/-- Storing an element of a bank keeps every element whole and inside the banks. -/
theorem wholeElements_setElem {s : State} (h : WholeElements s) {b r c : Nat} (hb : b < 4) (hr : r < side s.params)
    (hc : c < side s.params) (x : Cplx) : WholeElements (setElem s b r c x) := by
  intro a ha
  rw [lookup_setElem] at ha
  rw [setElem_params]
  by_cases hin : elemCell s.params b r c ≤ a ∧ a < elemCell s.params b r c + 16
  · have hend := elemCell_end hb hr hc
    refine ⟨by omega, fun j hj => ?_⟩
    rw [elemCell_eq_of_cell hin.1 hin.2, lookup_setElem, if_pos (by unfold elementBytes at hj; omega)]
    rfl
  · rw [if_neg hin] at ha
    obtain ⟨hend, hall⟩ := h a ha
    refine ⟨hend, fun j hj => ?_⟩
    rw [lookup_setElem]
    split
    · rfl
    · exact hall j hj

theorem wholeElements_setElems {s : State} (h : WholeElements s) {b n : Nat} {e : Nat → Nat × Nat} (t : Nat → Cplx)
    (hb : b < 4) (he : ∀ k, k < n → inBounds s.params (e k).1 (e k).2 = true) :
    WholeElements (setElems s b e t n) := by
  induction n with
  | zero => exact h
  | succ n ih =>
    obtain ⟨hr, hc⟩ := lt_of_inBounds (he n (by omega))
    exact wholeElements_setElem (ih fun k hk => he k (by omega)) hb (by simpa using hr) (by simpa using hc) _

/-! ### The invariant under the updates of the state -/

/-- States with the same parameters, vector registers and memory satisfy the invariant together. -/
theorem Inv.congr {s t : State} (h : Inv s) (hp : t.params = s.params) (hv : t.vregs = s.vregs) (hm : t.mem = s.mem) :
    Inv t where
  params := hp ▸ h.params
  lanes := by rw [hp, hv]; exact h.lanes
  mem := hm ▸ h.mem
  whole := by unfold WholeElements; rw [hp, hm]; exact h.whole

theorem Inv.setLanes {s : State} (h : Inv s) (d : VReg) (f : Nat → Reg) : Inv (setLanes s d f) where
  params := h.params
  lanes := setLanes_length h.lanes d f
  mem := h.mem
  whole := h.whole

theorem Inv.nextPc {s : State} (h : Inv s) : Inv (nextPc s) := h.congr rfl rfl rfl

/-- Storing elements of a bank keeps the invariant. -/
theorem Inv.setElems {s : State} (h : Inv s) {b n : Nat} {e : Nat → Nat × Nat} (t : Nat → Cplx) (hb : b < 4)
    (he : ∀ k, k < n → inBounds s.params (e k).1 (e k).2 = true) : Inv (setElems s b e t n) where
  params := by simpa using h.params
  lanes := by simpa using h.lanes
  mem := setElems_wf h.mem ..
  whole := wholeElements_setElems h.whole t hb he

/-- Every effect of an instruction keeps the invariant. -/
theorem Inv.effect {i : Instr} {s t : State} (h : Inv s) (he : Effect i s t) : Inv t := by
  cases he with
  | lanes | lane | load => exact (h.setLanes _ _).nextPc
  | store r m rc x l f _ hm hin => exact (h.setElems f (lt_of_bankOk hm) hin).nextPc
  | storeOne r m x y _ hm hin =>
    exact (h.setElems (n := 1) (e := fun _ => (y.toNat, x.toNat)) (fun _ => sVal s r) (lt_of_bankOk hm)
      fun _ _ => hin).nextPc
  | scalar | jump | fall | fault => exact h.congr rfl rfl rfl

end Sys2Proof.Machine

namespace Sys2Proof

open Machine

/-- Settles O19: every effect of an instruction keeps the invariant, and a fault of the fetch writes the record only. -/
theorem invariantIsKeptByEveryStep : Obligations.InvariantIsKeptByEveryStep := by
  intro s t hs h
  obtain ⟨-, ⟨i, hi⟩ | ⟨c, -, rfl⟩⟩ := step_eq_next h
  · exact hs.effect (exec_effect hi)
  · exact hs.congr rfl rfl rfl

**DESCRIPTION OF THE TASK**
Each line, beginning at the one that contains "obtain ⟨-, ⟨i, hi⟩" and continuing through the end of the records, must be written out exactly, first and last included.

**SOLUTION FOR THIS PROBLEM**
  obtain ⟨-, ⟨i, hi⟩ | ⟨c, -, rfl⟩⟩ := step_eq_next h
  · exact hs.effect (exec_effect hi)
  · exact hs.congr rfl rfl rfl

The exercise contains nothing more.